[Opening MATERIAL FOR THIS EXERCISE section]

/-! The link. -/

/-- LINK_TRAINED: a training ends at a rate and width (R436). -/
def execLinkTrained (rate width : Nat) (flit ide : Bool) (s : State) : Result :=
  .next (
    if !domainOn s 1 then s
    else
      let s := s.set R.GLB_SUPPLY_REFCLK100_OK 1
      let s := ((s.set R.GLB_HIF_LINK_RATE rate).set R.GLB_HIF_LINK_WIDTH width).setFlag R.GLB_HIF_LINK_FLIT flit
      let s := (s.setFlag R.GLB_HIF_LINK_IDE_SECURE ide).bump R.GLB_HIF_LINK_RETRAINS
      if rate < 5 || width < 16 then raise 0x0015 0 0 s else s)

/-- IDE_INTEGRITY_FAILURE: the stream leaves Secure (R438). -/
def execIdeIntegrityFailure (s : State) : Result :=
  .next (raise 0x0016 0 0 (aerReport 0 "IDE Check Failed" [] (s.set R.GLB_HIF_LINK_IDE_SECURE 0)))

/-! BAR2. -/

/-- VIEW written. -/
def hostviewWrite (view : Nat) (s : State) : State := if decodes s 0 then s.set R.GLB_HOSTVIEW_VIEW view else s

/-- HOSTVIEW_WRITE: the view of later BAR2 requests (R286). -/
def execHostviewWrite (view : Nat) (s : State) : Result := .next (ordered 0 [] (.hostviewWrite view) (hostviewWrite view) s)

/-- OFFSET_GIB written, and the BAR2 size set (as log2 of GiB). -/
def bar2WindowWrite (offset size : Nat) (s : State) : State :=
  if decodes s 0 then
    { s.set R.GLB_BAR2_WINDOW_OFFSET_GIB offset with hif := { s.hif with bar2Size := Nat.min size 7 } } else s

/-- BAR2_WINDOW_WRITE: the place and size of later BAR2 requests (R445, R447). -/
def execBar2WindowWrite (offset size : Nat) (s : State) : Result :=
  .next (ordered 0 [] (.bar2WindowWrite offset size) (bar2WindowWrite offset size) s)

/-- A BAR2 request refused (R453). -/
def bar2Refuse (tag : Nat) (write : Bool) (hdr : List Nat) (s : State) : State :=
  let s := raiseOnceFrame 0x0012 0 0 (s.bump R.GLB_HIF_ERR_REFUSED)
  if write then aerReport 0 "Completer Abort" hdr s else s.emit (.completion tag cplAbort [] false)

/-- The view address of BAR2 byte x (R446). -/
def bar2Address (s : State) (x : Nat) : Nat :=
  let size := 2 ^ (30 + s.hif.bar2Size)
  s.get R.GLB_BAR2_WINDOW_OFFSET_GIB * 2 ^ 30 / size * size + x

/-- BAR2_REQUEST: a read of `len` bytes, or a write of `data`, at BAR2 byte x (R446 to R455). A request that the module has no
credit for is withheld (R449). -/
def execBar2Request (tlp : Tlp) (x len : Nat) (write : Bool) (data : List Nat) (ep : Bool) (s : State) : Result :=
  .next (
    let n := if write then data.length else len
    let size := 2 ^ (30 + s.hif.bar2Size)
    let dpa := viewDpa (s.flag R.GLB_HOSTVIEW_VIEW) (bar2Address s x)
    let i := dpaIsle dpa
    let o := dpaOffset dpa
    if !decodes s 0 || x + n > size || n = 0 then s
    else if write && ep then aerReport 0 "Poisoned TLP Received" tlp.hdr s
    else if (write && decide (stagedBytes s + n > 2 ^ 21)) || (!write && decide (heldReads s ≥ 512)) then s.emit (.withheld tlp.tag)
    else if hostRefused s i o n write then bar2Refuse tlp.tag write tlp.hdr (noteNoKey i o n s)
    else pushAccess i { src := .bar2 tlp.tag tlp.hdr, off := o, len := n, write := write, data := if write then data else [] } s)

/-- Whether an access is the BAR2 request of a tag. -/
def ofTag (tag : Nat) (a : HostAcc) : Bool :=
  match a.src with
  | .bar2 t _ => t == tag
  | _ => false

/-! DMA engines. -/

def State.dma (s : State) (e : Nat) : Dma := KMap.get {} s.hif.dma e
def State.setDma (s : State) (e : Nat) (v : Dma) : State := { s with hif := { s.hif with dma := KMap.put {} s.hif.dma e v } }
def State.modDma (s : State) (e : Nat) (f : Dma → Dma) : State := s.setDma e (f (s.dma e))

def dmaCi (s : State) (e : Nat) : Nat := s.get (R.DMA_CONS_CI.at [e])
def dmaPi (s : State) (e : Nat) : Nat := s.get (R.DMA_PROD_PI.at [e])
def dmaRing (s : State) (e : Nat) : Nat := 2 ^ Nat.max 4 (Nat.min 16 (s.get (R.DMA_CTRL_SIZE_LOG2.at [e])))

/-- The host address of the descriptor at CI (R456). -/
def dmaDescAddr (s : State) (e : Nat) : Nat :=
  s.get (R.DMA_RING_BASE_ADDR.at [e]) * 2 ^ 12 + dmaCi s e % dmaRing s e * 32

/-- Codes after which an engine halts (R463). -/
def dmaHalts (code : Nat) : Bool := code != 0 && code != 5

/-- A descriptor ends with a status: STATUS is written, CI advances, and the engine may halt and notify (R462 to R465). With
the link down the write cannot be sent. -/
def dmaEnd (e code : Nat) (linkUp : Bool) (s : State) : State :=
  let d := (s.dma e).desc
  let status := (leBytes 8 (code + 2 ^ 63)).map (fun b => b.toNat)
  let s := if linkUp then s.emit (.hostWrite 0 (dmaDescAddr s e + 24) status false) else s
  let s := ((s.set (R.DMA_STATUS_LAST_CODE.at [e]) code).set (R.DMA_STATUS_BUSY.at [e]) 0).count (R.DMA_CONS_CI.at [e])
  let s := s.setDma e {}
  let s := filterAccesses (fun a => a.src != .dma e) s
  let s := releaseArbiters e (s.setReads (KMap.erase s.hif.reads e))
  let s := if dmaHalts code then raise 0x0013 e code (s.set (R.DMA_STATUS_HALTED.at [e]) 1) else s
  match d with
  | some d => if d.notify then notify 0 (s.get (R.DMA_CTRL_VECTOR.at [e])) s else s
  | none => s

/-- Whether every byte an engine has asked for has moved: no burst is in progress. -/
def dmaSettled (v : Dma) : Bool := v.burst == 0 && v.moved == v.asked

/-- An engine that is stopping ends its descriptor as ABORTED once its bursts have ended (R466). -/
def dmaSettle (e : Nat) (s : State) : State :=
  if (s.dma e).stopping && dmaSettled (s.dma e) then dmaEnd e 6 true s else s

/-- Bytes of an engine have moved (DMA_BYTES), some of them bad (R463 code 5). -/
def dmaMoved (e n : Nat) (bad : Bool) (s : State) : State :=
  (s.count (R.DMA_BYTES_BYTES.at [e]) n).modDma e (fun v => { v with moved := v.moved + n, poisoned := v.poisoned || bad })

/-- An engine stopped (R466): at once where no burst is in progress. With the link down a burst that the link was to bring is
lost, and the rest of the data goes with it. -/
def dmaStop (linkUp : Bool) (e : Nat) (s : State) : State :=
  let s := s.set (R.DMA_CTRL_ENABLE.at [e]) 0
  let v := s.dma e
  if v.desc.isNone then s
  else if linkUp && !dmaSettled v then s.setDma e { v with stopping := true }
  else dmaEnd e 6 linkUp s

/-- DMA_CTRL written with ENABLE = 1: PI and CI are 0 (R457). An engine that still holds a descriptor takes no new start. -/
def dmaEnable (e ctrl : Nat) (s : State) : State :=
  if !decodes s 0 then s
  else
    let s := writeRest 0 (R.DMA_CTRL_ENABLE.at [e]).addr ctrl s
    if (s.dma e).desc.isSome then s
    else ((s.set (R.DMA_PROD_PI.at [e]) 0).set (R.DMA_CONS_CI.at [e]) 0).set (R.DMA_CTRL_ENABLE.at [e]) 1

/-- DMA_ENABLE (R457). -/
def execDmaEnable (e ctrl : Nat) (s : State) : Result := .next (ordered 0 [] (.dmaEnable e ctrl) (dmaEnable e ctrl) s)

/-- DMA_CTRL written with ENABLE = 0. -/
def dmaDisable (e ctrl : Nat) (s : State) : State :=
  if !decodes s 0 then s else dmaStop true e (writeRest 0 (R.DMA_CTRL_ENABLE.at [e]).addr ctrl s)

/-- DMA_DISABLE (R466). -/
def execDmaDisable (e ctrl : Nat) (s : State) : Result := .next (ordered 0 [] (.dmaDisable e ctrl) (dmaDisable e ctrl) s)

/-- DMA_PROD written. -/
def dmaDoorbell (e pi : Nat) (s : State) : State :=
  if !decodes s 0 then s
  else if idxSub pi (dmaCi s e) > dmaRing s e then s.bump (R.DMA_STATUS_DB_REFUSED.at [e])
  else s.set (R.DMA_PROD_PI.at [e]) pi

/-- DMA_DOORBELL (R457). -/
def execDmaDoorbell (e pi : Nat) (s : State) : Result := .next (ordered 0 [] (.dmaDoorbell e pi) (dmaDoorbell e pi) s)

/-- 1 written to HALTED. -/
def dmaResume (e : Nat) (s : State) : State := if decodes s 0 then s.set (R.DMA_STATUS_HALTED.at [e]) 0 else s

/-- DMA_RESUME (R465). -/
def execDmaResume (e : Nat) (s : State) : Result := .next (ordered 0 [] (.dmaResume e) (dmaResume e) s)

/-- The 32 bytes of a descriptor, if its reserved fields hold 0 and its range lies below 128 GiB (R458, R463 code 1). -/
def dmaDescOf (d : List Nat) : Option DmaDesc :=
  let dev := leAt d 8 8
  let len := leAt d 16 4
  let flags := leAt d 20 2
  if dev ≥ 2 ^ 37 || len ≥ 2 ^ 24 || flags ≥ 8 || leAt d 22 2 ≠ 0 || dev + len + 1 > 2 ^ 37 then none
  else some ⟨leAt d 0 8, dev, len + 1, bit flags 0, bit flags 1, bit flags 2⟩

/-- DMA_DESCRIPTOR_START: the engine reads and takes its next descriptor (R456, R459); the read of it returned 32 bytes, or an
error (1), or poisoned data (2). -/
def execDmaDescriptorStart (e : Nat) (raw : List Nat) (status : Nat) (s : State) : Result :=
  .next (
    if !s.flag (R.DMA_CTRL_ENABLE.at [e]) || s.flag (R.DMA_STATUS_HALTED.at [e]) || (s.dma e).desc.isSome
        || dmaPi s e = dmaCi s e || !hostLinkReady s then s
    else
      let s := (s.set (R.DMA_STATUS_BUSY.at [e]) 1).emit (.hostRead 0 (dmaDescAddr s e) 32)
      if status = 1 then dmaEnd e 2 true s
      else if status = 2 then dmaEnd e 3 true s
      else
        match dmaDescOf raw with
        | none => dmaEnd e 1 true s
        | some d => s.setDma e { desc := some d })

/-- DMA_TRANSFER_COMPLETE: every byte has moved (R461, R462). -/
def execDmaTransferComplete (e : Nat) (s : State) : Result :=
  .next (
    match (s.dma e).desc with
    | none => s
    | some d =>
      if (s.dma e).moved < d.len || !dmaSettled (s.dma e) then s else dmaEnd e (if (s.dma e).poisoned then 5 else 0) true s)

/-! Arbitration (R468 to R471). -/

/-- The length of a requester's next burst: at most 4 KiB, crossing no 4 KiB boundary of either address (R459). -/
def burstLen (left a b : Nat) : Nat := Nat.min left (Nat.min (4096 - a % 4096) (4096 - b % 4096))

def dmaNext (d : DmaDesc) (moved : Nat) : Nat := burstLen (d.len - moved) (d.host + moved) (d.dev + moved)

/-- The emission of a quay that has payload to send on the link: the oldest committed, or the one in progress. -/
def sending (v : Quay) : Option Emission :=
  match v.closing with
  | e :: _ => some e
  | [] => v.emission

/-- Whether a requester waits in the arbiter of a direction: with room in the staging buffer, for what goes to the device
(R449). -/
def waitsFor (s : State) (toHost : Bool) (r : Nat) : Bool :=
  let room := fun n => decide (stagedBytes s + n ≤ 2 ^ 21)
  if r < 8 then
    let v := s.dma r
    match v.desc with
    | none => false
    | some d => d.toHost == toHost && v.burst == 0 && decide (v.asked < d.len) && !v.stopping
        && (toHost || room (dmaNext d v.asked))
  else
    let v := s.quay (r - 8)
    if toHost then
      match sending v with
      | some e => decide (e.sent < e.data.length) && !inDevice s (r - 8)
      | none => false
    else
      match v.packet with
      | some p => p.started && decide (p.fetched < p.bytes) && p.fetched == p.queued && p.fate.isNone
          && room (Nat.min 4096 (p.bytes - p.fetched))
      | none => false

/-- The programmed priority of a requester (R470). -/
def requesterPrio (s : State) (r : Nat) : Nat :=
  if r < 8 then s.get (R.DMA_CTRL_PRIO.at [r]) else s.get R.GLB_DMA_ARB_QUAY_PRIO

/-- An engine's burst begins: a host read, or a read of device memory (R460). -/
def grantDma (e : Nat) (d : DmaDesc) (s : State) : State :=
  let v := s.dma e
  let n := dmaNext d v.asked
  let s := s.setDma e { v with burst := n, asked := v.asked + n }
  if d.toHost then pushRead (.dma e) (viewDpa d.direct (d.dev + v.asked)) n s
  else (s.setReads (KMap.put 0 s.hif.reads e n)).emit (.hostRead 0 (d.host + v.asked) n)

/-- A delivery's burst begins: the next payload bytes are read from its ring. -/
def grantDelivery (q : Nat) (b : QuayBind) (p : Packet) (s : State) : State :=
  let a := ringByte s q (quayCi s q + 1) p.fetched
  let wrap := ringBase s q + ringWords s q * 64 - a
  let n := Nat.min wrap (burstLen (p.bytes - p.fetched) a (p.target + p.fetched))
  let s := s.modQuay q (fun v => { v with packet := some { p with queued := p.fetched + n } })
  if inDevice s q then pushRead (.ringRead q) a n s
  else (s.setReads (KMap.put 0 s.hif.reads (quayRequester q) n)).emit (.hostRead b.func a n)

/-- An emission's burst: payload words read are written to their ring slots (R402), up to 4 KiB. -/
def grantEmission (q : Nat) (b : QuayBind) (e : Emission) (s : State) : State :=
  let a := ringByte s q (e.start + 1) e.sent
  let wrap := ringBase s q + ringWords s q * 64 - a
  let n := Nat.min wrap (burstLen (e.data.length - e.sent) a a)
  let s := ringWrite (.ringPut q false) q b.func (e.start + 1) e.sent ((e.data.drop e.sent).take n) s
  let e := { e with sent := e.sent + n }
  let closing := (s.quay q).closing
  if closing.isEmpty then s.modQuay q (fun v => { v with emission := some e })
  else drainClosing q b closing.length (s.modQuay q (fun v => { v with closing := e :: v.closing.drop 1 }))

[Closing MATERIAL FOR THIS EXERCISE section]
[Opening MATERIAL FOR THIS EXERCISE section]

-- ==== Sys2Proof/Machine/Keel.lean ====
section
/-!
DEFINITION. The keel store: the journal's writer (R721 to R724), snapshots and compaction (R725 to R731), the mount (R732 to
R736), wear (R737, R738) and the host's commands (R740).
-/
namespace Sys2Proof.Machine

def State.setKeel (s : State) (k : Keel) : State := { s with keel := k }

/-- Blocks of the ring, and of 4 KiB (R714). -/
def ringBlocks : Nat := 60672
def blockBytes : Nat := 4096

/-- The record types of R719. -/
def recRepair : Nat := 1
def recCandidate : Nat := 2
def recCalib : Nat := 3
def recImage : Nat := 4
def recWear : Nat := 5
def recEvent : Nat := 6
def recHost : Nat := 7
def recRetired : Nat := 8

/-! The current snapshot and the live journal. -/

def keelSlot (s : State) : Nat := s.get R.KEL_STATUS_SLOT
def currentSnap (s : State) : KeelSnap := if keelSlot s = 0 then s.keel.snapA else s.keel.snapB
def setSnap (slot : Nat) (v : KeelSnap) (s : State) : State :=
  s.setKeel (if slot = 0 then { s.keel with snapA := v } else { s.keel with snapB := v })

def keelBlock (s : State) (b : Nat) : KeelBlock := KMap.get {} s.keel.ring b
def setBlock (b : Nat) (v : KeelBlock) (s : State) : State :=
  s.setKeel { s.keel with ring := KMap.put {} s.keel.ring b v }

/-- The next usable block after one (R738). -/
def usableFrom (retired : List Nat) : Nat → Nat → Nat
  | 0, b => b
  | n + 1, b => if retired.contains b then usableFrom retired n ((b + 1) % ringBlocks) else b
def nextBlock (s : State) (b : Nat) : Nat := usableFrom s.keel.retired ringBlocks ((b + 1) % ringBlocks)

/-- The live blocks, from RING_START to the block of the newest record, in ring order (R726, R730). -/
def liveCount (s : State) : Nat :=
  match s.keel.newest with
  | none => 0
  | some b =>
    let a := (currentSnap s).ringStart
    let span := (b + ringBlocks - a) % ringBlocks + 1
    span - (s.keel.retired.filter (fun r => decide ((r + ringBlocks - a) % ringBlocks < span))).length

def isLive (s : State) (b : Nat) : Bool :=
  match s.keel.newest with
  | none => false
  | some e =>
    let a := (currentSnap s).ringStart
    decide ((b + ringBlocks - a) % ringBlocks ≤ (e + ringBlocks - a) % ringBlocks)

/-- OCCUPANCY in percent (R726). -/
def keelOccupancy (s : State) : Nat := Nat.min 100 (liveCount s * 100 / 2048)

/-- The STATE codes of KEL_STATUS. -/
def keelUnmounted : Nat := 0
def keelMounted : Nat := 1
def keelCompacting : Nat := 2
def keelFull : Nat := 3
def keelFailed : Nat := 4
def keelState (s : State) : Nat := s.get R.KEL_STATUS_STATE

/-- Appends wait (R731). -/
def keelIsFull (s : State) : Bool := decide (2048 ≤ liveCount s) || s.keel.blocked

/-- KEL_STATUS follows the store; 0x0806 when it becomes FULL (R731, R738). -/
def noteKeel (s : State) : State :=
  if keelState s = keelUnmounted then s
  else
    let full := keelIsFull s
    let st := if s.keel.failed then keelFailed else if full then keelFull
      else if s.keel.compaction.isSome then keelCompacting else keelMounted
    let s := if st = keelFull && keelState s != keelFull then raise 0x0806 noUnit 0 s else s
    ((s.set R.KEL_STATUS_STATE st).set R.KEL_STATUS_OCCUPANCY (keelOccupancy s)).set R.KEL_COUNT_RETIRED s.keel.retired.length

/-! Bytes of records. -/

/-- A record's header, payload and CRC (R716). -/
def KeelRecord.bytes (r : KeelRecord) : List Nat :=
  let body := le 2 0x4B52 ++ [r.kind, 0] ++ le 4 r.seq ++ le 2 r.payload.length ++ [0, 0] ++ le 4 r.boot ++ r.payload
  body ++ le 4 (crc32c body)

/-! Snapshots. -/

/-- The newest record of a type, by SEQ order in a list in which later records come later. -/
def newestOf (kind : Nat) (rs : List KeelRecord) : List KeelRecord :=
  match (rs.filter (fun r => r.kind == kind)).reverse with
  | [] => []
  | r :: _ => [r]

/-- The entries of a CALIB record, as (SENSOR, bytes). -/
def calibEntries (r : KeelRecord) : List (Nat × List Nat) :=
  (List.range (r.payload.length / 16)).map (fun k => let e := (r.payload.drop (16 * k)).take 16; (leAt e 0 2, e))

[Closing MATERIAL FOR THIS EXERCISE section]

- [WORK REQUIRED] Go through the material above, find each line with the string "dmaRing", and copy it.

- [RESULT OF THIS TASK]
def dmaRing (s : State) (e : Nat) : Nat := 2 ^ Nat.max 4 (Nat.min 16 (s.get (R.DMA_CTRL_SIZE_LOG2.at [e])))
  s.get (R.DMA_RING_BASE_ADDR.at [e]) * 2 ^ 12 + dmaCi s e % dmaRing s e * 32
  else if idxSub pi (dmaCi s e) > dmaRing s e then s.bump (R.DMA_STATUS_DB_REFUSED.at [e])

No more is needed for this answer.